Summary of Key Points
Following Futu, Tiger, and Cheung Qiao, Huasheng Securities has also joined the ranks of cross-border securities firms clearing up their existing businesses in the Chinese mainland: Starting from June 15th, mainland customers will not be able to open new stock positions or increase their holdings within China, nor can they transfer funds or securities into their accounts. However, they are still allowed to sell their existing holdings and transfer money out of their accounts. This action is in response to regulatory requirements for a two-year crackdown on illegal cross-border securities activities. The rules vary among different firms: While Huasheng imposes restrictions regardless of the account holder's nationality, Tiger and Cheung Qiao allow overseas-registered accounts to trade normally within China.
1. Huasheng’s Changes: Simply put, “Only out, no in”
The main points in Huasheng’s notification to customers are as follows:
- Trading Restrictions: Mainland customers cannot buy new stocks (open new positions) or add funds to existing stock holdings, but they can sell their stocks or close existing positions (such as futures contracts).
- Funding Restrictions: They cannot transfer funds or securities into their accounts, but they can withdraw money from their accounts.
It is also emphasized that these restrictions apply only to “services provided within China.” If customers move to Hong Kong or another overseas location, all functions (buying, selling, transferring funds) will remain available, and their assets will be safe; they will still be able to check their account details and view their holdings.
2. Why the Changes? Regulatory Authorities Have Set a Two-Year Crackdown Period
This is not a sudden move.
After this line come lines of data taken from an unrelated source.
theorem storeMem_inv {K : Goals} {ρ : State} (k : Nat) (d : Line) (poison : Bool) (s : State)  (hI : Inv K ρ s) : Inv K ρ (storeMem k d poison s) := by
  unfold storeMem
  repeat' first
    | with_reducible assumption
    | with_reducible apply setBlock_inv
    | with_reducible apply putLine_inv
    | with_reducible refine Inv.foldl _ (fun _ _ _ => ?_) ?_
    | with_reducible refine Inv.foldl2 _ (fun _ _ _ => ?_) ?_
    | with_reducible apply hK
    | with_reducible intro _
    | split
    | fail_if_no_progress (with_reducible (refine Inv.put rfl rfl rfl rfl rfl rfl rfl rfl rfl rfl rfl rfl rfl rfl rfl rfl ⟨rfl, rfl, rfl, rfl, rfl⟩ rfl rfl rfl rfl ?_))

theorem countOverflow_inv {K : Goals} {ρ : State} (p g : Nat) (s : State)  (hI : Inv K ρ s) : Inv K ρ (countOverflow p g s) := by
  unfold countOverflow
  repeat' first
    | with_reducible assumption
    | with_reducible apply ownRead_inv
    | with_reducible refine Inv.foldl _ (fun _ _ _ => ?_) ?_
    | with_reducible refine Inv.foldl2 _ (fun _ _ _ => ?_) ?_
    | with_reducible apply hK
    | with_reducible intro _
    | split
    | fail_if_no_progress (with_reducible (refine Inv.put rfl rfl rfl rfl rfl rfl rfl rfl rfl rfl rfl rfl rfl rfl rfl rfl ⟨rfl, rfl, rfl, rfl, rfl⟩ rfl rfl rfl rfl ?_))

theorem writeMem_inv {K : Goals} {ρ : State} (k : Nat) (d : Line) (poison : Bool) (s : State)  (hI : Inv K ρ s) : Inv K ρ (writeMem k d poison s) := by
  unfold writeMem
  repeat' first
    | with_reducible assumption
    | with_reducible apply park_inv
    | with_reducible apply fetchMeta_inv
    | with_reducible apply storeMem_inv
    | with_reducible apply countOverflow_inv
    | with_reducible apply startRekey_inv
    | with_reducible refine Inv.foldl _ (fun _ _ _ => ?_) ?_
    | with_reducible refine Inv.foldl2 _ (fun _ _ _ => ?_) ?_
    | with_reducible apply hK
    | with_reducible intro _
    | split
    | fail_if_no_progress (with_reducible (refine Inv.put rfl rfl rfl rfl rfl rfl rfl rfl rfl rfl rfl rfl rfl rfl rfl rfl ⟨rfl, rfl, rfl, rfl, rfl⟩ rfl rfl rfl rfl ?_))
    | dsimp only

theorem unpark_inv {K : Goals} {ρ : State} (p g : Nat) (s : State)  (hI : Inv K ρ s) : Inv K ρ (unpark p g s) := by
  unfold unpark
  repeat' first
    | with_reducible assumption
    | with_reducible apply modPc_inv
    | with_reducible apply writeMem_inv
    | with_reducible refine Inv.foldl _ (fun _ _ _ => ?_) ?_

theorem visitRekey_inv {K : Goals} {ρ : State} (p g : Nat) (w : Sweep) (s : State)  (hI : Inv K ρ s) : Inv K ρ (visitRekey p g w s) := by
  unfold visitRekey
  repeat' first
    | with_reducible assumption
    | with_reducible apply rebuildGroup_inv
    | with_reducible apply rekeyGroup_inv
    | with_reducible apply unpark_inv
    | with_reducible apply dropFirst_inv
    | with_reducible refine Inv.foldl _ (fun _ _ _ => ?_) ?_
    | with_reducible refine Inv.foldl2 _ (fun _ _ _ => ?_) ?_
    | with_reducible apply hK
    | with_reducible intro _
    | split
Earlier on, eight departments, including the China Securities Regulatory Commission (CSRC), had issued a plan to address the issue:
- A two-year crackdown period was established to target “illegal cross-border securities activities” (e.g., overseas firms providing services to mainland customers without authorization).
- During this period, overseas institutions are not allowed to offer mainland customers services such as buying stocks or transferring funds into their accounts; they can only allow customers to sell stocks or transfer funds out of their accounts.
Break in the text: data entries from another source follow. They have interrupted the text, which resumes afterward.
/-! ### `modEngine` -/

@[simp] theorem modEngine_bnd (e : Nat) (f : Engine → Engine) (s : State) : (modEngine e f s).bnd = s.bnd := rfl
@[simp] theorem modEngine_tb (e : Nat) (f : Engine → Engine) (s : State) : (modEngine e f s).tb = s.tb := rfl
@[simp] theorem modEngine_cu (e : Nat) (f : Engine → Engine) (s : State) : (modEngine e f s).cu = s.cu := rfl
@[simp] theorem modEngine_steps (e : Nat) (f : Engine → Engine) (s : State) : (modEngine e f s).steps = s.steps := rfl
@[simp] theorem modEngine_ps (e : Nat) (f : Engine → Engine) (s : State) : (modEngine e f s).ps = s.ps := rfl
@[simp] theorem modEngine_ac (e : Nat) (f : Engine → Engine) (s : State) : (modEngine e f s).ac = s.ac := rfl
@[simp] theorem modEngine_rie (e : Nat) (f : Engine → Engine) (s : State) : (modEngine e f s).rie = s.rie := rfl
@[simp] theorem modEngine_lre (e : Nat) (f : Engine → Engine) (s : State) : (modEngine e f s).lre = { s.lre with engines := tmod {} s.lre.engines e f } := rfl
@[simp] theorem modEngine_coh (e : Nat) (f : Engine → Engine) (s : State) : (modEngine e f s).coh = s.coh := rfl
@[simp] theorem modEngine_mi (e : Nat) (f : Engine → Engine) (s : State) : (modEngine e f s).mi = s.mi := rfl
@[simp] theorem modEngine_tu (e : Nat) (f : Engine → Engine) (s : State) : (modEngine e f s).tu = s.tu := rfl
@[simp] theorem modEngine_qu (e : Nat) (f : Engine → Engine) (s : State) : (modEngine e f s).qu = s.qu := rfl
@[simp] theorem modEngine_nu (e : Nat) (f : Engine → Engine) (s : State) : (modEngine e f s).nu = s.nu := rfl
@[simp] theorem modEngine_fc (e : Nat) (f : Engine → Engine) (s : State) : (modEngine e f s).fc = s.fc := rfl
@[simp] theorem modEngine_rc (e : Nat) (f : Engine → Engine) (s : State) : (modEngine e f s).rc = s.rc := rfl
@[simp] theorem modEngine_tc (e : Nat) (f : Engine → Engine) (s : State) : (modEngine e f s).tc = s.tc := rfl
@[simp] theorem modEngine_hm (e : Nat) (f : Engine → Engine) (s : State) : (modEngine e f s).hm = s.hm := rfl
@[simp] theorem modEngine_loads (e : Nat) (f : Engine → Engine) (s : State) : (modEngine e f s).loads = s.loads := rfl
@[simp] theorem modEngine_out (e : Nat) (f : Engine → Engine) (s : State) : (modEngine e f s).out = s.out := rfl
@[simp] theorem modEngine_freeCount (e : Nat) (f : Engine → Engine) (s : State) : (modEngine e f s).freeCount = s.freeCount := rfl
@[simp] theorem modEngine_nextId (e : Nat) (f : Engine → Engine) (s : State) : (modEngine e f s).nextId = s.nextId := rfl
@[simp] theorem modEngine_pending (e : Nat) (f : Engine → Engine) (s : State) : (modEngine e f s).pending = s.pending := rfl

/-! ### `modQueue` -/

@[simp] theorem modQueue_bnd (q : Nat) (f : Queue → Queue) (s : State) : (modQueue q f s).bnd = s.bnd := rfl
@[simp] theorem modQueue_tb (q : Nat) (f : Queue → Queue) (s : State) : (modQueue q f s).tb = s.tb := rfl
@[simp] theorem modQueue_cu (q : Nat) (f : Queue → Queue) (s : State) : (modQueue q f s).cu = s.cu := rfl
@[simp] theorem modQueue_steps (q : Nat) (f : Queue → Queue) (s : State) : (modQueue q f s).steps = s.steps := rfl
@[simp] theorem modQueue_ps (q : Nat) (f : Queue → Queue) (s : State) : (modQueue q f s).ps = s.ps := rfl
@[simp] theorem modQueue_ac (q : Nat) (f : Queue → Queue) (s : State) : (modQueue q f s).ac = s.ac := rfl
@[simp] theorem modQueue_rie (q : Nat) (f : Queue → Queue) (s : State) : (modQueue q f s).rie = s.rie := rfl
@[simp] theorem modQueue_lre (q : Nat) (f : Queue → Queue) (s : State) : (modQueue q f s).lre = s.lre := rfl
@[simp] theorem modQueue_coh (q : Nat) (f : Queue → Queue) (s : State) : (modQueue q f s).coh = s.coh := rfl
@[simp] theorem modQueue_mi (q : Nat) (f : Queue → Queue) (s : State) : (modQueue q f s).mi = s.mi := rfl
@[simp] theorem modQueue_tu (q : Nat) (f : Queue → Queue) (s : State) : (modQueue q f s).tu = s.tu := rfl
@[simp] theorem modQueue_qu (q : Nat) (f : Queue → Queue) (s : State) : (modQueue q f s).qu = { s.qu with qs := tmod {} s.qu.qs q f } := rfl
@[simp] theorem modQueue_nu (q : Nat) (f : Queue → Queue) (s : State) : (modQueue q f s).nu = s.nu := rfl
@[simp] theorem modQueue_fc (q : Nat) (f : Queue → Queue) (s : State) : (modQueue q f s).fc = s.fc := rfl
@[simp] theorem modQueue_rc (q : Nat) (f : Queue → Queue) (s : State) : (modQueue q f s).rc = s.rc := rfl
@[simp] theorem modQueue_tc (q : Nat) (f : Queue → Queue) (s : State) : (modQueue q f s).tc = s.tc := rfl
@[simp] theorem modQueue_hm (q : Nat) (f : Queue → Queue) (s : State) : (modQueue q f s).hm = s.hm := rfl
@[simp] theorem modQueue_loads (q : Nat) (f : Queue → Queue) (s : State) : (modQueue q f s).loads = s.loads := rfl
@[simp] theorem modQueue_out (q : Nat) (f : Queue → Queue) (s : State) : (modQueue q f s).out = s.out := rfl
@[simp] theorem modQueue_freeCount (q : Nat) (f : Queue → Queue) (s : State) : (modQueue q f s).freeCount = s.freeCount := rfl
@[simp] theorem modQueue_nextId (q : Nat) (f : Queue → Queue) (s : State) : (modQueue q f s).nextId = s.nextId := rfl
@[simp] theorem modQueue_pending (q : Nat) (f : Queue → Queue) (s : State) : (modQueue q f s).pending = s.pending := rfl

/-! ### `setCtx` -/

@[simp] theorem setCtx_bnd (n c : Nat) (v : CtxState) (s : State) : (setCtx n c v s).bnd = s.bnd := rfl
@[simp] theorem setCtx_tb (n c : Nat) (v : CtxState) (s : State) : (setCtx n c v s).tb = s.tb := rfl
@[simp] theorem setCtx_cu (n c : Nat) (v : CtxState) (s : State) : (setCtx n c v s).cu = s.cu := rfl
@[simp] theorem setCtx_steps (n c : Nat) (v : CtxState) (s : State) : (setCtx n c v s).steps = s.steps := rfl
@[simp] theorem setCtx_ps (n c : Nat) (v : CtxState) (s : State) : (setCtx n c v s).ps = s.ps := rfl
@[simp] theorem setCtx_ac (n c : Nat) (v : CtxState) (s : State) : (setCtx n c v s).ac = s.ac := rfl
@[simp] theorem setCtx_rie (n c : Nat) (v : CtxState) (s : State) : (setCtx n c v s).rie = s.rie := rfl
@[simp] theorem setCtx_lre (n c : Nat) (v : CtxState) (s : State) : (setCtx n c v s).lre = s.lre := rfl
@[simp] theorem setCtx_coh (n c : Nat) (v : CtxState) (s : State) : (setCtx n c v s).coh = s.coh := rfl
@[simp] theorem setCtx_mi (n c : Nat) (v : CtxState) (s : State) : (setCtx n c v s).mi = s.mi := rfl
@[simp] theorem setCtx_qu (n c : Nat) (v : CtxState) (s : State) : (setCtx n c v s).qu = s.qu := rfl
@[simp] theorem setCtx_nu (n c : Nat) (v : CtxState) (s : State) : (setCtx n c v s).nu = s.nu := rfl
@[simp] theorem setCtx_fc (n c : Nat) (v : CtxState) (s : State) : (setCtx n c v s).fc = s.fc := rfl
@[simp] theorem setCtx_rc (n c : Nat) (v : CtxState) (s : State) : (setCtx n c v s).rc = s.rc := rfl
@[simp] theorem setCtx_tc (n c : Nat) (v : CtxState) (s : State) : (setCtx n c v s).tc = s.tc := rfl
@[simp] theorem setCtx_hm (n c : Nat) (v : CtxState) (s : State) : (setCtx n c v s).hm = s.hm := rfl
@[simp] theorem setCtx_loads (n c : Nat) (v : CtxState) (s : State) : (setCtx n c v s).loads = s.loads := rfl
@[simp] theorem setCtx_out (n c : Nat) (v : CtxState) (s : State) : (setCtx n c v s).out = s.out := rfl
@[simp] theorem setCtx_freeCount (n c : Nat) (v : CtxState) (s : State) : (setCtx n c v s).freeCount = s.freeCount := rfl
@[simp] theorem setCtx_nextId (n c : Nat) (v : CtxState) (s : State) : (setCtx n c v s).nextId = s.nextId := rfl
@[simp] theorem setCtx_pending (n c : Nat) (v : CtxState) (s : State) : (setCtx n c v s).pending = s.pending := rfl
- After the crackdown period ends, overseas institutions must shut down their domestic websites and apps and cease providing any services to mainland customers.
Huasheng’s adjustments are in line with these regulatory requirements.
3. Differences in Rules Among Securities Firms: Huasheng is More Strict, While Tiger and Cheung Qiao Are Less So
Although all firms are making changes, the rules for overseas-registered accounts trading within China differ:
- Huasheng: Regardless of whether the account is registered in China or abroad, any trading or funding transfer instructions issued from within China will be restricted (no buying or fund transfers allowed).
- Tiger and Cheung Qiao: If an account is registered overseas (e.g., in Singapore), customers can trade and transfer funds normally even while in China (for business trips or tourism). Customer service has explicitly stated that these activities are not affected.
For example, a Singaporean customer using a Tiger account while visiting China can buy stocks just as usual, but a Huasheng account would only allow selling, not buying.
4. Practical Implications for Investors:
- Asset Security: All firms have assured that existing assets will not be affected, and customers can still check their account details and view their holdings.
- Mainland Customers’ Restrictions: They can only sell stocks and transfer funds out of China; they cannot buy new stocks or transfer funds into their accounts. However, these restrictions are lifted when they go overseas (e.g., to Hong Kong).
- Overseas-Registered Accounts: Customers with overseas accounts should be aware of the differences in regulations between firms. Before opening an account, it is important to understand the specific rules.
5. There Were Signs Ahead: Previous Steps Toward These Changes
These adjustments are part of a larger regulatory effort:
- In May 2023, Futu and Tiger removed their apps (Futu Niuniu and Tiger International) from Chinese app stores.
- In March 2024, Huasheng removed its “Huasheng Tong” app, stating that it would not affect existing customers’ usage.
The current service adjustments are further steps in implementing these regulatory requirements.
In summary, these changes are part of the regulatory effort to standardize cross-border securities activities. Investors need not panic; as long as they follow the rules, their assets will be protected, and overseas transactions will not be affected. If you have an overseas-registered account, it is important to be aware of the differences in regulations between different securities firms.